Orange Chicken –
Take required amount of chicken and cut into pieces 3-4cm
big
Put in a large bowl with cover
Add 1 egg, 1/4 cup flour, ½ cup cornstarch, 1tsp pepper, ½ tsp
red chili powder, 1 tsp Ajinomoto, 2 tsp soy sauce, ½ tsp salt
Mix altogether in bowl until a paste is formed over the
chicken for the breading. If too thick, add water, if too thin add more
cornstarch. Cover and let sit for a minimum of 30 min but if you can do an hour
or overnight the coating will bind better to the chicken.
For the sauce I usually just use the premade panda express
sauce because it saves time but to make from scratch -
1 tbsp cornstarch, ¼ cup water, 1 tsp sesame oil, 3 tbsp.
soy sauce, 7 tbsp. sugar, 5 tbsp. vinegar, zest or juice of 1 orange
Fry the c marinated chicken in oil for 3-5 min until it
turns light brown, like bhajji oil needs to be hot enough for chicken to cook
but not so hot that the outside breading cooks too fast.
Put sauce in separate wok and heat with 2-3 red chilies, you
can optionally add ginger and garlic for taste. Then toss chicken in sauce
until it is well coated.
His Chicken sixty five can easily compete and win any Top Restaurant ones in Hyderabad
Chicken 65 –
The marinating for this is the same but different spices.
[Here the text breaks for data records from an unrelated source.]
-- ==== Sys2Proof/Laws/KeptStartup.lean ====
section
/-! SUPPORT. What the operations of Machine/Startup.lean keep (Laws/Kept.lean). -/

set_option Elab.async false

set_option linter.unusedTactic false
set_option linter.unreachableTactic false

namespace Sys2Proof.Machine

open Sys2Proof

theorem State.enterPhase_keeps {k : State} {s : State} {n : ℕ} (h : Keeps k s) :
    Keeps k (State.enterPhase s n) := by
  unfold State.enterPhase
  repeat' first
    | with_reducible assumption
    | with_reducible apply State.setFld_keeps
    | split
    | with_reducible apply Keeps.ite
    | (intro)

theorem State.modStartup_keeps {k : State} {s : State} {f : Startup → Startup} (h : Keeps k s) :
    Keeps k (State.modStartup s f) := by
  unfold State.modStartup
  repeat' first
    | with_reducible assumption
    | split
    | with_reducible apply Keeps.ite
    | (intro)
    | fail_if_no_progress with_reducible apply Keeps.update.mpr

theorem State.markIncomplete_keeps {k : State} {s : State} {b : Option Publish} (h : Keeps k s) :
    Keeps k (State.markIncomplete s b) := by
  unfold State.markIncomplete
  repeat' first
    | extract_lets
    | with_reducible assumption
    | with_reducible apply State.setReg_keeps
    | split
    | with_reducible apply Keeps.ite
    | (intro)
    | fail_if_no_progress with_reducible apply Keeps.update.mpr
    | dsimp +zetaDelta only

theorem State.journalAfter_keeps {k : State} {s : State} (h : Keeps k s) :
    Keeps k (State.journalAfter s) := by
  unfold State.journalAfter
  repeat' first
    | extract_lets
    | with_reducible assumption
    | with_reducible apply State.setReg_keeps
    | split
    | with_reducible apply Keeps.ite
    | (intro)

theorem State.cutDarning_keeps {k : State} {s : State} (h : Keeps k s) :
    Keeps k (State.cutDarning s) := by
  unfold State.cutDarning
  repeat' first
    | extract_lets
    | with_reducible assumption
    | with_reducible apply State.scramble_keeps
    | with_reducible apply State.modStartup_keeps
    | with_reducible apply Keeps.foldl
    | split
    | with_reducible apply Keeps.ite
    | (intro)
    | fail_if_no_progress with_reducible apply Keeps.update.mpr
    | dsimp +zetaDelta only

theorem keptRegs_wf {s : State} {trip : Bool} (h : RegsWf s.variant s.regs) : RegsWf s.variant (s.keptRegs trip) := by
  refine ⟨?_, fun c hc => ?_⟩
  · refine List.Pairwise.filterMap _ (fun a b hab a' ha b' hb => ?_) h.1
    obtain ⟨_, -, rfl⟩ := Option.map_eq_some_iff.mp ha
    obtain ⟨_, -, rfl⟩ := Option.map_eq_some_iff.mp hb
    exact hab
  · obtain ⟨x, hx, hw⟩ := List.mem_filterMap.mp hc
    obtain ⟨w, hk, rfl⟩ := Option.map_eq_some_iff.mp hw
    have hx' := h.2 x hx
    revert hk
    unfold State.keptWord
    extract_lets keep r v
    split
    · split
      · rintro ⟨⟩; exact hx'
      · intro e; cases e
    · split
      · intro e; cases e
      · rename_i hv; intro e; rw [← Option.some.inj e]; exact hv

theorem State.afterReset_keeps {k s : State} {kind : Nat} (h : Keeps k s) : Keeps k (s.afterReset kind) := by
  unfold State.afterReset
  refine State.enterPhase_keeps (State.setFld_keeps (State.markIncomplete_keeps (State.addReg_keeps
    (State.journalAfter_keeps ?_))))
  exact ⟨h.pending, h.variant, fun c =>
    ⟨keptRegs_wf (h.canonical c).regs, filter_wf (h.canonical c).mem, (h.canonical c).poison.filter _⟩,
    h.time_of rfl, fun o => ⟨fun _ hv => (nomatch hv), Nat.le_trans (h.fuse o).2 s.le_settledFuse⟩⟩

theorem State.settleWindow_keeps {k : State} {s : State} (h : Keeps k s) :
    Keeps k (State.settleWindow s) := by
  unfold State.settleWindow
  repeat' first
    | with_reducible assumption
    | with_reducible apply State.writeBack_keeps
    | with_reducible apply Keeps.foldl
    | split
    | with_reducible apply Keeps.ite
    | (intro)

theorem State.resetDevice_keeps {k : State} {s : State} {kind : ℕ} (h : Keeps k s) :
    Keeps k (State.resetDevice s kind) := by
  unfold State.resetDevice
  repeat' first
    | with_reducible assumption
    | with_reducible apply State.enterPhase_keeps
    | with_reducible apply State.modStartup_keeps
    | with_reducible apply State.afterReset_keeps
    | with_reducible apply State.cutDarning_keeps
    | with_reducible apply State.settleWindow_keeps
    | with_reducible apply State.flushAborts_keeps
    | with_reducible apply State.abortToward_keeps
    | split
    | with_reducible apply Keeps.ite
    | (intro)
    | fail_if_no_progress with_reducible apply Keeps.update.mpr

theorem State.scanDrives_keeps {k : State} {s : State} (h : Keeps k s) :
    Keeps k (State.scanDrives s) := by
  unfold State.scanDrives
  repeat' first
    | with_reducible assumption
    | split
    | with_reducible apply Keeps.ite
    | (intro)
    | fail_if_no_progress with_reducible apply Keeps.update.mpr

theorem State.setWords_keeps {k : State} {s : State} {f : ℕ → ℕ} {bs : List Byte} (h : Keeps k s) :
    Keeps k (State.setWords s f bs) := by
  unfold State.setWords
  repeat' first
    | with_reducible assumption
    | with_reducible apply State.setReg_keeps
    | with_reducible apply Keeps.foldl
    | split
    | with_reducible apply Keeps.ite
    | (intro)

theorem State.bootImage_keeps {k : State} {s : State} {h_ : List Byte} {source : ℕ} (h : Keeps k s) :
    Keeps k (State.bootImage s h_ source) := by
  unfold State.bootImage
  repeat' first
    | extract_lets
    | with_reducible assumption
    | with_reducible apply State.setFld_keeps
    | with_reducible apply State.setWords_keeps
    | with_reducible apply State.makeCredential_keeps
    | with_reducible apply State.enterPhase_keeps
    | with_reducible apply State.setBit_keeps
    | split
    | with_reducible apply Keeps.ite
    | (intro)

theorem State.bootFails_keeps {k : State} {s : State} {result : ℕ} (h : Keeps k s) :
    Keeps k (State.bootFails s result) := by
  unfold State.bootFails
  repeat' first
    | with_reducible assumption
    | with_reducible apply State.ibi_keeps
    | with_reducible apply State.setBit_keeps
    | with_reducible apply State.setFld_keeps
    | split
    | with_reducible apply Keeps.ite
    | (intro)

theorem State.showSvn_keeps {k : State} {s : State} (h : Keeps k s) :
    Keeps k (State.showSvn s) := by
  unfold State.showSvn
  repeat' first
    | with_reducible assumption
    | with_reducible apply State.setFld_keeps
    | split
    | with_reducible apply Keeps.ite
    | (intro)

theorem State.odlUp_keeps {k : State} {s : State} (h : Keeps k s) :
    Keeps k (State.odlUp s) := by
  unfold State.odlUp
  repeat' first
    | with_reducible assumption
    | with_reducible apply State.setFld_keeps
    | split
    | with_reducible apply Keeps.ite
    | (intro)

theorem State.selfTests_keeps {k : State} {s : State} {fails : List (ℕ × ℕ)} (h : Keeps k s) :
    Keeps k (State.selfTests s fails) := by
  unfold State.selfTests
  repeat' first
    | with_reducible assumption
    | with_reducible apply State.setReg_keeps
    | with_reducible apply Keeps.foldl
    | with_reducible apply Keeps.foldl1
    | with_reducible apply Keeps.foldl2
    | split
    | with_reducible apply Keeps.ite
    | (intro)
    | fail_if_no_progress with_reducible apply Keeps.update.mpr

theorem State.coreOut_keeps {k : State} {s : State} {k_ : ℕ} (h : Keeps k s) :
    Keeps k (State.coreOut s k_) := by
  unfold State.coreOut
  repeat' first
    | with_reducible assumption
    | with_reducible apply State.setReg_keeps
    | split
    | with_reducible apply Keeps.ite
    | (intro)

theorem State.loseNumber_keeps {k : State} {s : State} {k_ : ℕ} (h : Keeps k s) :
    Keeps k (State.loseNumber s k_) := by
  unfold State.loseNumber
  repeat' first
    | extract_lets
    | with_reducible assumption
    | with_reducible apply State.record_keeps
    | with_reducible apply State.setBit_keeps
    | split
    | with_reducible apply Keeps.ite
    | (intro)

theorem State.assignCluster_keeps {k : State} {s : State} {c : ℕ} (h : Keeps k s) :
    Keeps k (State.assignCluster s c) := by
  unfold State.assignCluster
  repeat' first
    | extract_lets
    | with_reducible assumption
    | with_reducible apply State.coreOut_keeps
    | with_reducible apply State.loseNumber_keeps
    | with_reducible apply State.setReg_keeps
    | with_reducible apply Keeps.foldl
    | split
    | with_reducible apply Keeps.ite
    | (intro)
    | fail_if_no_progress with_reducible apply Keeps.update.mpr
    | dsimp +zetaDelta only

theorem State.restartDarning_keeps {k : State} {s : State} (h : Keeps k s) :
    Keeps k (State.restartDarning s) := by
  unfold State.restartDarning
  repeat' first
    | extract_lets
    | with_reducible assumption
    | with_reducible apply State.setBit_keeps
    | with_reducible apply State.record_keeps
    | with_reducible apply State.modStartup_keeps
    | with_reducible apply State.modHbm_keeps
    | with_reducible apply Keeps.foldl
    | split
    | with_reducible apply Keeps.ite
    | (intro)
    | fail_if_no_progress with_reducible apply Keeps.update.mpr
    | dsimp +zetaDelta only

theorem State.trainChannels_keeps {k : State} {s : State} {chans : List Nat} (h : Keeps k s) :
    Keeps k (State.trainChannels s chans) := by
  unfold State.trainChannels
  repeat' first
    | with_reducible assumption
    | with_reducible apply Keeps.foldl
    | with_reducible apply Keeps.foldl1
    | with_reducible apply Keeps.foldl2
    | with_reducible apply State.modHbm_keeps
    | split
    | with_reducible apply Keeps.ite
    | (intro)
    | fail_if_no_progress with_reducible apply Keeps.update.mpr

end Sys2Proof.Machine
end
Cut chicken into 3-4 cm pieces and put in large bowl
Add 1 egg, ¼ cup flour, ½ cup cornstarch, 2 tsp garlic paste,
2 tsp ginger paste, 1 tsp red chili powder, 2tsp garam masala, 1 tsp cumin, 1
tsp coriander, 1tsp turmeric. Marinate for 30min or more.
Fry chicken and set aside. In another pan add some oil and
fry 1 tsp garlic, ginger, and 5-6 curry leaves for 2 min, you can also add 1-2
cut green chilies if you want really spicy. Add ¾ cup yogurt and ½-1tsp red
food coloring. Add fried chicken and toss until the water from the yogurt has
evaporated and you have crispy but wet chicken.
As with any Indian recipe, andaaza matters, so if you prefer
you can change the amounts of the spices within the marinade or number of curry
leaves to suit your taste.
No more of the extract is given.